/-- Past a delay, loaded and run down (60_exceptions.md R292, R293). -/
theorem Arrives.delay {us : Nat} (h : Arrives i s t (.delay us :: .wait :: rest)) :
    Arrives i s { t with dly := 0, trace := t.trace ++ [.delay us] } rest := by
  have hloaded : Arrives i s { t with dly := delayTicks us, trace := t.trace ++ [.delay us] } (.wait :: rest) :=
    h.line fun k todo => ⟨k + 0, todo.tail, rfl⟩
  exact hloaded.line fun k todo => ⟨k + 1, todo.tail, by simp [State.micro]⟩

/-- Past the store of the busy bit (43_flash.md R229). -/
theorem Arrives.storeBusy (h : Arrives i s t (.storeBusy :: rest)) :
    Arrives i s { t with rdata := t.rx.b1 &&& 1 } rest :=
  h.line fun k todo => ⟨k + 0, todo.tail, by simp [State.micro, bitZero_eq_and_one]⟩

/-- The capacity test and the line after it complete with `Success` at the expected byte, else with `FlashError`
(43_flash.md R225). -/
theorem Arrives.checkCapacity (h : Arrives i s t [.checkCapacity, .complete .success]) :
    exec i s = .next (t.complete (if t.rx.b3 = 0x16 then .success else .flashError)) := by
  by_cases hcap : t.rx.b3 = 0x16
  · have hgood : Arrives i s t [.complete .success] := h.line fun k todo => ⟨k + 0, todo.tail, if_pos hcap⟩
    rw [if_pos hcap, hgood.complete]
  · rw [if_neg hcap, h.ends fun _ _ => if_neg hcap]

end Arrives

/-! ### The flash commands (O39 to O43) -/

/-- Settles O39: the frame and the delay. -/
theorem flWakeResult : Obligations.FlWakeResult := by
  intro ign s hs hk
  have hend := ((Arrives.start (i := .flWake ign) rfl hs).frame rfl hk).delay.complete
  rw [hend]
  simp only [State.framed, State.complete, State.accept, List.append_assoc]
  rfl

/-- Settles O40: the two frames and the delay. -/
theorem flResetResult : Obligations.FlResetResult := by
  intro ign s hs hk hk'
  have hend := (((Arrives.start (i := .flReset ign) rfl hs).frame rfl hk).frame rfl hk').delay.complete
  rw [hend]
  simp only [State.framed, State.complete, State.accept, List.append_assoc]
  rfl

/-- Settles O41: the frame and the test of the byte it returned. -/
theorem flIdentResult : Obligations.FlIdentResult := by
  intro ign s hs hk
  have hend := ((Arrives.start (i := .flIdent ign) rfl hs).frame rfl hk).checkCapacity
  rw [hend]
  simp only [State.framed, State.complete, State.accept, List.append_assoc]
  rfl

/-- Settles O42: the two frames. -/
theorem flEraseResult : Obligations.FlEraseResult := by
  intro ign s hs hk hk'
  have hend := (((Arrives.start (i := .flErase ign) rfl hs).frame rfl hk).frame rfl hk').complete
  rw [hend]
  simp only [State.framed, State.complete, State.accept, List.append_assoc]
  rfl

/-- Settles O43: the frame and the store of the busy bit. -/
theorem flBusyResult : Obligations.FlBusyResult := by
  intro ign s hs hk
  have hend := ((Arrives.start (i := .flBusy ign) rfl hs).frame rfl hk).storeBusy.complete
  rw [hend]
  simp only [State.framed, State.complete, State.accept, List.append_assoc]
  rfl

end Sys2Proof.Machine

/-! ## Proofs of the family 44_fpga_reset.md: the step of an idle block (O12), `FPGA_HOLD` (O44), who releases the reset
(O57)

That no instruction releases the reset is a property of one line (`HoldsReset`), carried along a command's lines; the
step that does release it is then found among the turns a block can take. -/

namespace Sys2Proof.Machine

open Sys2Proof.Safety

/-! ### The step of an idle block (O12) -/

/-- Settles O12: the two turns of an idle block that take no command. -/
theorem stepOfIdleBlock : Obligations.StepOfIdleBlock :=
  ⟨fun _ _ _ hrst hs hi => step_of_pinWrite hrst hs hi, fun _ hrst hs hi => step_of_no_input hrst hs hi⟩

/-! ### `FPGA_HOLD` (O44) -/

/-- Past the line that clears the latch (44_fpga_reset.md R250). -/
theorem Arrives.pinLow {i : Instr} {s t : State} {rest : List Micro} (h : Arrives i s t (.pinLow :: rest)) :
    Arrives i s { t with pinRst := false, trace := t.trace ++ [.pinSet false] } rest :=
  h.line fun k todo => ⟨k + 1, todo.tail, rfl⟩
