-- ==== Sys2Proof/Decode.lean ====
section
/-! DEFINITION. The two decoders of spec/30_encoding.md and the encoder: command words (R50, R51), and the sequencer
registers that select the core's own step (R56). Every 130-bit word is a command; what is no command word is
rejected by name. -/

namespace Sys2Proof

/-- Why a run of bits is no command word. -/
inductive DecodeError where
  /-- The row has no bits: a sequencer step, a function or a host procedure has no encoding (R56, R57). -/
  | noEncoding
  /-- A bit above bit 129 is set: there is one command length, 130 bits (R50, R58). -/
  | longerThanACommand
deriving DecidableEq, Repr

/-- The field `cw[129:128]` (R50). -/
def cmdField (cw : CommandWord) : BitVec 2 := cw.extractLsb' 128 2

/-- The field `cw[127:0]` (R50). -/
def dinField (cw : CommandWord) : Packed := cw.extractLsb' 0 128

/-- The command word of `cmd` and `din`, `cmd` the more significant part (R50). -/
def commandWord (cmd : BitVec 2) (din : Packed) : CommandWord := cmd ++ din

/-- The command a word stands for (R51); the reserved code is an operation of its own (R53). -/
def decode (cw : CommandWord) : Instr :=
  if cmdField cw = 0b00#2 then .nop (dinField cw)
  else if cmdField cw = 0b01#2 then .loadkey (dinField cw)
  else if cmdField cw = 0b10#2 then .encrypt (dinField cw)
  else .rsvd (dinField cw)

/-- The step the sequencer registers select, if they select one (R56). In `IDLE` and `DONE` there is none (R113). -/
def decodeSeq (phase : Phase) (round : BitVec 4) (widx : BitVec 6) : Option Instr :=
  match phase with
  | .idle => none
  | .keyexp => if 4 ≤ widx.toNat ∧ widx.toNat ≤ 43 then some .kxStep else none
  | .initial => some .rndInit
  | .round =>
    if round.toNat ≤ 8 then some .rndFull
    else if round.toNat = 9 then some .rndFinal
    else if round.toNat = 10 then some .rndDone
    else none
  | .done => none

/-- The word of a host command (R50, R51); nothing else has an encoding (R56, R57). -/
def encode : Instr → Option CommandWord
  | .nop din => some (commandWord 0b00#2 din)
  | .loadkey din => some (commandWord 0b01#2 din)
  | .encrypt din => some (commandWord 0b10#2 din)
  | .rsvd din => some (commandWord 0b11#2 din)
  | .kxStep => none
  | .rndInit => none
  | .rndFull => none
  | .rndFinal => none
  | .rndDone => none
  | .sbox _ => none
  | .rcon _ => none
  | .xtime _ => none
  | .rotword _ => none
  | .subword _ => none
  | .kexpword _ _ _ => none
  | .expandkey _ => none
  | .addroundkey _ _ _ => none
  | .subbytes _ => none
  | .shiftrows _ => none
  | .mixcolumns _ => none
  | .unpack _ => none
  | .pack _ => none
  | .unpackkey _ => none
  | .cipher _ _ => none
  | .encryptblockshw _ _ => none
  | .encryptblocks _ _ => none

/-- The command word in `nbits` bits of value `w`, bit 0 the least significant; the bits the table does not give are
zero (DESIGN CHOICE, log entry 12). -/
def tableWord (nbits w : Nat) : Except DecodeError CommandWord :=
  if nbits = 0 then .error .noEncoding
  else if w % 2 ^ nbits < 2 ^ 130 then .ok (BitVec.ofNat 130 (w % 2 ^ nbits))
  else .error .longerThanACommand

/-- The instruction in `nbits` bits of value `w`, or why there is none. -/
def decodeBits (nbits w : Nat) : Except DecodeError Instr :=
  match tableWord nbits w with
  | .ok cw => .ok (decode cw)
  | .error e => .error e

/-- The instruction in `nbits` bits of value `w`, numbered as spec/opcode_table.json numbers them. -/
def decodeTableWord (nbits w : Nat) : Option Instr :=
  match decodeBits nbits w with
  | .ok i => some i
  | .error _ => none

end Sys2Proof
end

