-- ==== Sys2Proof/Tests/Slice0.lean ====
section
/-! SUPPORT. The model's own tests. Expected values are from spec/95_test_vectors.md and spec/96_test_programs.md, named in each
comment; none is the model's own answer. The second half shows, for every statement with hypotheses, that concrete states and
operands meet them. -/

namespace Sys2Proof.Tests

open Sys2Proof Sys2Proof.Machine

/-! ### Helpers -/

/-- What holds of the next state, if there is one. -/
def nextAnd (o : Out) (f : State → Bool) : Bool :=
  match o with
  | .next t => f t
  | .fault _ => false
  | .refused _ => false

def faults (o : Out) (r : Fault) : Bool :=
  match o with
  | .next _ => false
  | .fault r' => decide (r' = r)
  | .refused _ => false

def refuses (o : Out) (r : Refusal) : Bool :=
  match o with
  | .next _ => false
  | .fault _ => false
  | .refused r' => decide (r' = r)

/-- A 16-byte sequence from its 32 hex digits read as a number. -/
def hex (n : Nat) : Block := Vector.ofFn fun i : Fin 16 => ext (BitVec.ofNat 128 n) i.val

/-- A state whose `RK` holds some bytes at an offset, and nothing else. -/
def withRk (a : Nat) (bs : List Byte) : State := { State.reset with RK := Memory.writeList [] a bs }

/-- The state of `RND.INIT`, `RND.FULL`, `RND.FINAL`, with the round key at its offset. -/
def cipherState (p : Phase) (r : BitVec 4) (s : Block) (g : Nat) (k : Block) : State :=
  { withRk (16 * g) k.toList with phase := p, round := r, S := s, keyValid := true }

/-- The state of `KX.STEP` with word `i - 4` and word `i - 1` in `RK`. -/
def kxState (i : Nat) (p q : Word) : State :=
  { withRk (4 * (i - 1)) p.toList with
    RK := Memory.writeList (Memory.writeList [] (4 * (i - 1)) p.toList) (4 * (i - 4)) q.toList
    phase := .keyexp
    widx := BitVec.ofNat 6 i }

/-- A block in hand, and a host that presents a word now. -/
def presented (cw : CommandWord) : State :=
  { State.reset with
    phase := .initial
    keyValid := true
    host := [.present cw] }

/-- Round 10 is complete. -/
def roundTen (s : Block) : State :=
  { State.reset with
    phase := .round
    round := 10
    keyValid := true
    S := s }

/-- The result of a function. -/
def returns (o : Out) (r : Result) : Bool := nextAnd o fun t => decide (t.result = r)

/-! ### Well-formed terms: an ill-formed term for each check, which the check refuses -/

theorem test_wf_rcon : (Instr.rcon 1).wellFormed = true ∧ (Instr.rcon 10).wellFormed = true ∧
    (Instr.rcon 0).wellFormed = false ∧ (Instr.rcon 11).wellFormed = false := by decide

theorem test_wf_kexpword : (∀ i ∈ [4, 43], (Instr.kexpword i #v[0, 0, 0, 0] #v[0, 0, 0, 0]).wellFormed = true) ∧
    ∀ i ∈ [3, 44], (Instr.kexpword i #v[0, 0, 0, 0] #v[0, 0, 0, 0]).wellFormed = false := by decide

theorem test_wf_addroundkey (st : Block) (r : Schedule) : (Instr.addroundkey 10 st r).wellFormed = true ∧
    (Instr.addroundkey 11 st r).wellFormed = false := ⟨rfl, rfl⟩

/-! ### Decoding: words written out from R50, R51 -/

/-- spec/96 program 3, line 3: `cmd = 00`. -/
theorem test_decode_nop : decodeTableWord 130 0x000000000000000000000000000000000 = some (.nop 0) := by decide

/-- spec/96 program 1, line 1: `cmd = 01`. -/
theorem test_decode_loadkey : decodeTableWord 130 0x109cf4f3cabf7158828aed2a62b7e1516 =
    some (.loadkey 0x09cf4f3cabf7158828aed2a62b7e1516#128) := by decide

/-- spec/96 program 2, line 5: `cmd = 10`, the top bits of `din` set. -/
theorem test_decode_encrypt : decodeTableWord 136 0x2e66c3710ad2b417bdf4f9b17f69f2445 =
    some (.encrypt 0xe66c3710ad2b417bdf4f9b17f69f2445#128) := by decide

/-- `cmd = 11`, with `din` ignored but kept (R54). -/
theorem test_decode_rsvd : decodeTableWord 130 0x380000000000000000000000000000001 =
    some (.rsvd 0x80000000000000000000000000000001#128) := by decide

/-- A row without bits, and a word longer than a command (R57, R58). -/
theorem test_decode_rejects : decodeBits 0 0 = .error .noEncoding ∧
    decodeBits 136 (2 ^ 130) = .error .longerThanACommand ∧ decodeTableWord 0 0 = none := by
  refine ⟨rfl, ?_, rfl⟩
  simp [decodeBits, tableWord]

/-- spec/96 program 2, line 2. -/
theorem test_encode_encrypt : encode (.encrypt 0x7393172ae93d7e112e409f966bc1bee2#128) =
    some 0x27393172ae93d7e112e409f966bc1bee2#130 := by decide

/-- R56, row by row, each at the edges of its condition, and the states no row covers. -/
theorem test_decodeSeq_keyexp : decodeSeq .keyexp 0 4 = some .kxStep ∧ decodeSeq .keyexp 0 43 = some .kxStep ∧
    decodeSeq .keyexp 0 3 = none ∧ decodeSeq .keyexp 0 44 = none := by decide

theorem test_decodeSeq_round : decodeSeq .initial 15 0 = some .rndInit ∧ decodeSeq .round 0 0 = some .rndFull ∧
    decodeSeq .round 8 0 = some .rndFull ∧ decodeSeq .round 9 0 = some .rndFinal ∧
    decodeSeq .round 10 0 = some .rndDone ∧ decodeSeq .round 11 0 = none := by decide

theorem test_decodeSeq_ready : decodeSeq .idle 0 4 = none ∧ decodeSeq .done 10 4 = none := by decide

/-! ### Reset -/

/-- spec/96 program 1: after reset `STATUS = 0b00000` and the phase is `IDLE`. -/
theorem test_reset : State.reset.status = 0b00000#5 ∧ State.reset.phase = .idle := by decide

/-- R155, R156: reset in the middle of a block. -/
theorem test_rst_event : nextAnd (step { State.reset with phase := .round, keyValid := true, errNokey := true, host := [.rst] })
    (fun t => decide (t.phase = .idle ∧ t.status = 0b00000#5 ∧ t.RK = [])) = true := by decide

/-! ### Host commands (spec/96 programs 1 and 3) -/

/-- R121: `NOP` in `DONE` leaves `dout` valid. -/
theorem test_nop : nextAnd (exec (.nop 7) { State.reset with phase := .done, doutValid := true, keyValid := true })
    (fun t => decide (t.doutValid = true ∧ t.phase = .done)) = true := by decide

──────────────────────────────

**TASK OBJECTIVE**
Give only the number of lines in the entries above that hold the string "ofNat".

**TASK SOLUTION**
3